Et nous réduira-t-on à parler de nous-mêmes? Eh bien! qu'on scrute nos actes. Certes, nous voulons bien admettre que ces nombreux publicistes qui, de nos jours, veulent étouffer dans le cœur de l'homme jusqu'au sentiment de l'intérêt, qui se montrent si impitoyables envers ce qu'ils appellent l'individualisme, dont la bouche se remplit incessamment des mots dévouement, sacrifice, fraternité; nous voulons bien admettre qu'ils obéissent exclusivement à ces sublimes mobiles qu'ils conseillent aux autres, qu'ils donnent des exemples aussi bien que des conseils, qu'ils ont eu soin de mettre leur conduite en harmonie avec leurs doctrines; nous voulons bien les croire, sur leur parole, pleins de désintéressement et de charité; mais enfin, il nous sera permis de dire que sous ce rapport nous ne redoutons pas la comparaison.
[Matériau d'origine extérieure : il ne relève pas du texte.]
-- ==== Sys2Proof/Machine/RegMap.lean ====
section
/-! DEFINITION. The register window of 21_register_pages.md R579–R582: the window offset of every register
of the spec's register tables (R11: page × 0x1000 + offset), the named fields of its field tables (the
instance of a register that stands several times is taken modulo their number, so that an offset always lies in
the window), and one row per register with its access masks (R12, Table 0.3), its `cfg` mask (R15), and the ranges and defaults
that the tables give. -/

set_option autoImplicit false

namespace Sys2Proof.Machine

/-! ### Registers of 02_memory_model.md -/

/-- RT_LATE_STATE, R82 Table 2.5. -/
def R.RT_LATE_STATE : Nat := 0x1F400
/-- RT_LATE_FAILOVER, R82 Table 2.5. -/
def R.RT_LATE_FAILOVER : Nat := 0x1F404
/-- RT_LATE_AGE, R82 Table 2.5. -/
def R.RT_LATE_AGE : Nat := 0x1F408
/-- RT_LATE_OBP, R82 Table 2.5. -/
def R.RT_LATE_OBP : Nat := 0x1F40C
/-- RT_LATE_RETRY, R82 Table 2.5. -/
def R.RT_LATE_RETRY : Nat := 0x1F410
/-- RT_LATE_DIE, R82 Table 2.5. -/
def R.RT_LATE_DIE : Nat := 0x1F414
/-- RT_LATE_BP, R82 Table 2.5. -/
def R.RT_LATE_BP : Nat := 0x1F418
/-- RT_LATE_UNEXPL, R82 Table 2.5. -/
def R.RT_LATE_UNEXPL : Nat := 0x1F41C
/-- RT_LATE_CLR, R82 Table 2.5. -/
def R.RT_LATE_CLR : Nat := 0x1F420
abbrev F.RT_LATE_CLR.LATE : Fld := ⟨R.RT_LATE_CLR, 0, 8⟩
abbrev F.RT_LATE_CLR.STRAY : Fld := ⟨R.RT_LATE_CLR, 8, 1⟩
abbrev F.RT_LATE_CLR.DROP : Fld := ⟨R.RT_LATE_CLR, 9, 1⟩
/-- RT_STRAY_CNT, R82 Table 2.5. -/
def R.RT_STRAY_CNT : Nat := 0x1F424
/-- RT_WR_DROP_STATE, R82 Table 2.5. -/
def R.RT_WR_DROP_STATE : Nat := 0x1F428
/-- RT_LATE_CTL, R82 Table 2.5. -/
def R.RT_LATE_CTL : Nat := 0x1F42C
abbrev F.RT_LATE_CTL.MON_EN : Fld := ⟨R.RT_LATE_CTL, 0, 1⟩
abbrev F.RT_LATE_CTL.EVT_EN : Fld := ⟨R.RT_LATE_CTL, 1, 1⟩

/-! ### Registers of 03_read_path.md -/

/-- RT_CTL, R106 Table 3.5. -/
def R.RT_CTL : Nat := 0x1F100
abbrev F.RT_CTL.HELD_EVT_EN : Fld := ⟨R.RT_CTL, 0, 1⟩
abbrev F.RT_CTL.MIN_CLR : Fld := ⟨R.RT_CTL, 1, 1⟩
abbrev F.RT_CTL.HELD_CLR : Fld := ⟨R.RT_CTL, 2, 1⟩
abbrev F.RT_CTL.LVL_CLR : Fld := ⟨R.RT_CTL, 3, 1⟩
/-- RT_STS, R106 Table 3.5. -/
def R.RT_STS : Nat := 0x1F104
abbrev F.RT_STS.GUARD_LVL : Fld := ⟨R.RT_STS, 0, 2⟩
abbrev F.RT_STS.THERM_LVL : Fld := ⟨R.RT_STS, 2, 2⟩
abbrev F.RT_STS.MARGIN_LVL : Fld := ⟨R.RT_STS, 4, 2⟩
abbrev F.RT_STS.APPLIED_LVL : Fld := ⟨R.RT_STS, 6, 2⟩
abbrev F.RT_STS.HELD_ANY : Fld := ⟨R.RT_STS, 8, 1⟩
abbrev F.RT_STS.SPD_VALID : Fld := ⟨R.RT_STS, 9, 1⟩
/-- RT_SPD, R106 Table 3.5. -/
def R.RT_SPD : Nat := 0x1F108
abbrev F.RT_SPD.SPD_IDX : Fld := ⟨R.RT_SPD, 0, 11⟩
abbrev F.RT_SPD.SPD_MON : Fld := ⟨R.RT_SPD, 12, 3⟩
abbrev F.RT_SPD.SPD_MIN : Fld := ⟨R.RT_SPD, 16, 11⟩
/-- RT_LVL_WIN_CNT0, R106 Table 3.5. -/
def R.RT_LVL_WIN_CNT0 : Nat := 0x1F110
/-- RT_LVL_WIN_CNT1, R106 Table 3.5. -/
def R.RT_LVL_WIN_CNT1 : Nat := 0x1F114
/-- RT_LVL_WIN_CNT2, R106 Table 3.5. -/
def R.RT_LVL_WIN_CNT2 : Nat := 0x1F118
/-- RT_LVL_WIN_CNT3, R106 Table 3.5. -/
def R.RT_LVL_WIN_CNT3 : Nat := 0x1F11C
/-- RT_CRD_REQ, R106 Table 3.5. -/
def R.RT_CRD_REQ : Nat := 0x1F120
/-- RT_CRD_RWD, R106 Table 3.5. -/
def R.RT_CRD_RWD : Nat := 0x1F124
/-- RT_CRD_FWD, R106 Table 3.5. -/
def R.RT_CRD_FWD : Nat := 0x1F128
/-- RT_LOCK, R106 Table 3.5. -/
def R.RT_LOCK : Nat := 0x1F12C
abbrev F.RT_LOCK.LOCK : Fld := ⟨R.RT_LOCK, 0, 1⟩
/-- RT_DIE_SEL, R106 Table 3.5. -/
def R.RT_DIE_SEL : Nat := 0x1F130
abbrev F.RT_DIE_SEL.DIE : Fld := ⟨R.RT_DIE_SEL, 0, 9⟩
/-- RT_DIE_CNT, R106 Table 3.5. -/
def R.RT_DIE_CNT : Nat := 0x1F134
abbrev F.RT_DIE_CNT.OUT : Fld := ⟨R.RT_DIE_CNT, 0, 4⟩
abbrev F.RT_DIE_CNT.HELD : Fld := ⟨R.RT_DIE_CNT, 8, 13⟩
abbrev F.RT_DIE_CNT.BG : Fld := ⟨R.RT_DIE_CNT, 21, 3⟩
abbrev F.RT_DIE_CNT.SUSP : Fld := ⟨R.RT_DIE_CNT, 24, 1⟩
/-- RT_HELD_CNT, R106 Table 3.5. -/
def R.RT_HELD_CNT : Nat := 0x1F138
/-- RT_HELD_MAX, R106 Table 3.5. -/
def R.RT_HELD_MAX : Nat := 0x1F13C
/-- RT_RG_CTL, R111 Table 3.10. -/
def R.RT_RG_CTL (k : Nat) : Nat := 0x6D100 + k % 16 * 0x20
abbrev F.RT_RG_CTL.EN (k : Nat) : Fld := ⟨R.RT_RG_CTL k, 0, 1⟩
abbrev F.RT_RG_CTL.OWNER (k : Nat) : Fld := ⟨R.RT_RG_CTL k, 1, 1⟩
abbrev F.RT_RG_CTL.NOALLOC (k : Nat) : Fld := ⟨R.RT_RG_CTL k, 2, 1⟩
abbrev F.RT_RG_CTL.DISCARD (k : Nat) : Fld := ⟨R.RT_RG_CTL k, 3, 1⟩
abbrev F.RT_RG_CTL.LOCK_OK (k : Nat) : Fld := ⟨R.RT_RG_CTL k, 4, 1⟩
abbrev F.RT_RG_CTL.XFER (k : Nat) : Fld := ⟨R.RT_RG_CTL k, 5, 1⟩
abbrev F.RT_RG_CTL.CTX_EN (k : Nat) : Fld := ⟨R.RT_RG_CTL k, 6, 1⟩
abbrev F.RT_RG_CTL.PORT (k : Nat) : Fld := ⟨R.RT_RG_CTL k, 8, 3⟩
/-- RT_RG_BASE, R111 Table 3.10. -/
def R.RT_RG_BASE (k : Nat) : Nat := 0x6D104 + k % 16 * 0x20
abbrev F.RT_RG_BASE.BASE (k : Nat) : Fld := ⟨R.RT_RG_BASE k, 0, 16⟩
/-- RT_RG_SIZE, R111 Table 3.10. -/
def R.RT_RG_SIZE (k : Nat) : Nat := 0x6D108 + k % 16 * 0x20
abbrev F.RT_RG_SIZE.SIZE (k : Nat) : Fld := ⟨R.RT_RG_SIZE k, 0, 17⟩
/-- RT_RG_STS, R111 Table 3.10. -/
def R.RT_RG_STS (k : Nat) : Nat := 0x6D10C + k % 16 * 0x20
abbrev F.RT_RG_STS.ACCEPT (k : Nat) : Fld := ⟨R.RT_RG_STS k, 0, 1⟩
abbrev F.RT_RG_STS.CLOSING (k : Nat) : Fld := ⟨R.RT_RG_STS k, 1, 1⟩
abbrev F.RT_RG_STS.SDISC (k : Nat) : Fld := ⟨R.RT_RG_STS k, 2, 1⟩
abbrev F.RT_RG_STS.EXPORT (k : Nat) : Fld := ⟨R.RT_RG_STS k, 3, 1⟩
abbrev F.RT_RG_STS.SDISC_PCT (k : Nat) : Fld := ⟨R.RT_RG_STS k, 8, 7⟩

/-! ### Registers of 04_write_path_and_dirty_budget.md -/

/-- TS_CTL, R137 Table 4.7. -/
def R.TS_CTL : Nat := 0x9100
abbrev F.TS_CTL.RD_KEEP : Fld := ⟨R.TS_CTL, 0, 1⟩
abbrev F.TS_CTL.HOLD_EN : Fld := ⟨R.TS_CTL, 1, 1⟩
abbrev F.TS_CTL.EVT_EN : Fld := ⟨R.TS_CTL, 2, 1⟩
abbrev F.TS_CTL.FLUSH : Fld := ⟨R.TS_CTL, 3, 1⟩
/-- TS_STS, R137 Table 4.7. -/
def R.TS_STS : Nat := 0x9104
abbrev F.TS_STS.BUDGET_VALID : Fld := ⟨R.TS_STS, 0, 1⟩
abbrev F.TS_STS.PRESS : Fld := ⟨R.TS_STS, 1, 1⟩
abbrev F.TS_STS.HOLD : Fld := ⟨R.TS_STS, 2, 1⟩
abbrev F.TS_STS.OVER : Fld := ⟨R.TS_STS, 3, 1⟩
abbrev F.TS_STS.SLOT_LOW : Fld := ⟨R.TS_STS, 4, 1⟩
abbrev F.TS_STS.FLUSH_BUSY : Fld := ⟨R.TS_STS, 5, 1⟩
/-- TS_DB_LO, R137 Table 4.7. -/
def R.TS_DB_LO : Nat := 0x9108
/-- TS_DB_HI, R137 Table 4.7. -/
def R.TS_DB_HI : Nat := 0x910C
/-- TS_DB_CAP_LO, R137 Table 4.7. -/
def R.TS_DB_CAP_LO : Nat := 0x9110
/-- TS_DB_CAP_HI, R137 Table 4.7. -/
def R.TS_DB_CAP_HI : Nat := 0x9114
/-- TS_DIRTY_LO, R137 Table 4.7. -/
def R.TS_DIRTY_LO : Nat := 0x9118
/-- TS_DIRTY_HI, R137 Table 4.7. -/
def R.TS_DIRTY_HI : Nat := 0x911C
/-- TS_DB_GUARD, R137 Table 4.7. -/
def R.TS_DB_GUARD : Nat := 0x9120
/-- TS_DB_PRESS, R137 Table 4.7. -/
def R.TS_DB_PRESS : Nat := 0x9124
/-- TS_AGE_LIM, R137 Table 4.7. -/
def R.TS_AGE_LIM : Nat := 0x9128
/-- TS_PAGE_WAIT, R137 Table 4.7. -/
def R.TS_PAGE_WAIT : Nat := 0x912C
/-- TS_BP_HOLD, R137 Table 4.7. -/
def R.TS_BP_HOLD : Nat := 0x9130
/-- TS_SLOT_CNT, R137 Table 4.7. -/
def R.TS_SLOT_CNT : Nat := 0x9134
/-- TS_SLOT_FREE, R137 Table 4.7. -/
def R.TS_SLOT_FREE : Nat := 0x9138
/-- TS_SLOT_DIRTY, R137 Table 4.7. -/
def R.TS_SLOT_DIRTY : Nat := 0x913C
/-- TS_DUE_CNT, R137 Table 4.7. -/
def R.TS_DUE_CNT : Nat := 0x9140
/-- TS_HELD_CNT, R137 Table 4.7. -/
def R.TS_HELD_CNT : Nat := 0x9144
/-- TS_OVER_CNT, R137 Table 4.7. -/
def R.TS_OVER_CNT : Nat := 0x9148
/-- TS_PAD_CNT, R137 Table 4.7. -/
def R.TS_PAD_CNT : Nat := 0x914C
/-- TS_FILL_RD_CNT, R137 Table 4.7. -/
def R.TS_FILL_RD_CNT : Nat := 0x9150
/-- TS_CNT_CLR, R137 Table 4.7. -/
def R.TS_CNT_CLR : Nat := 0x9154
/-- TS_LOCK, R137 Table 4.7. -/
def R.TS_LOCK : Nat := 0x9158
abbrev F.TS_LOCK.LOCK : Fld := ⟨R.TS_LOCK, 0, 1⟩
Chacun de ces Décius a un plan qui doit réaliser le bonheur de l'humanité, et tous ont l'air de dire que si nous les combattons, c'est parce que nous craignons ou pour notre fortune, ou pour d'autres avantages sociaux. Non; nous les combattons, parce que nous tenons leurs idées pour fausses, leurs projets pour aussi puérils que désastreux. Que s'il nous était démontré qu'on peut faire descendre à jamais le bonheur sur terre par une organisation factice, ou en décrétant la fraternité, il en est parmi nous qui, quoique économistes, signeraient avec joie ce décret de la dernière goutte de leur sang.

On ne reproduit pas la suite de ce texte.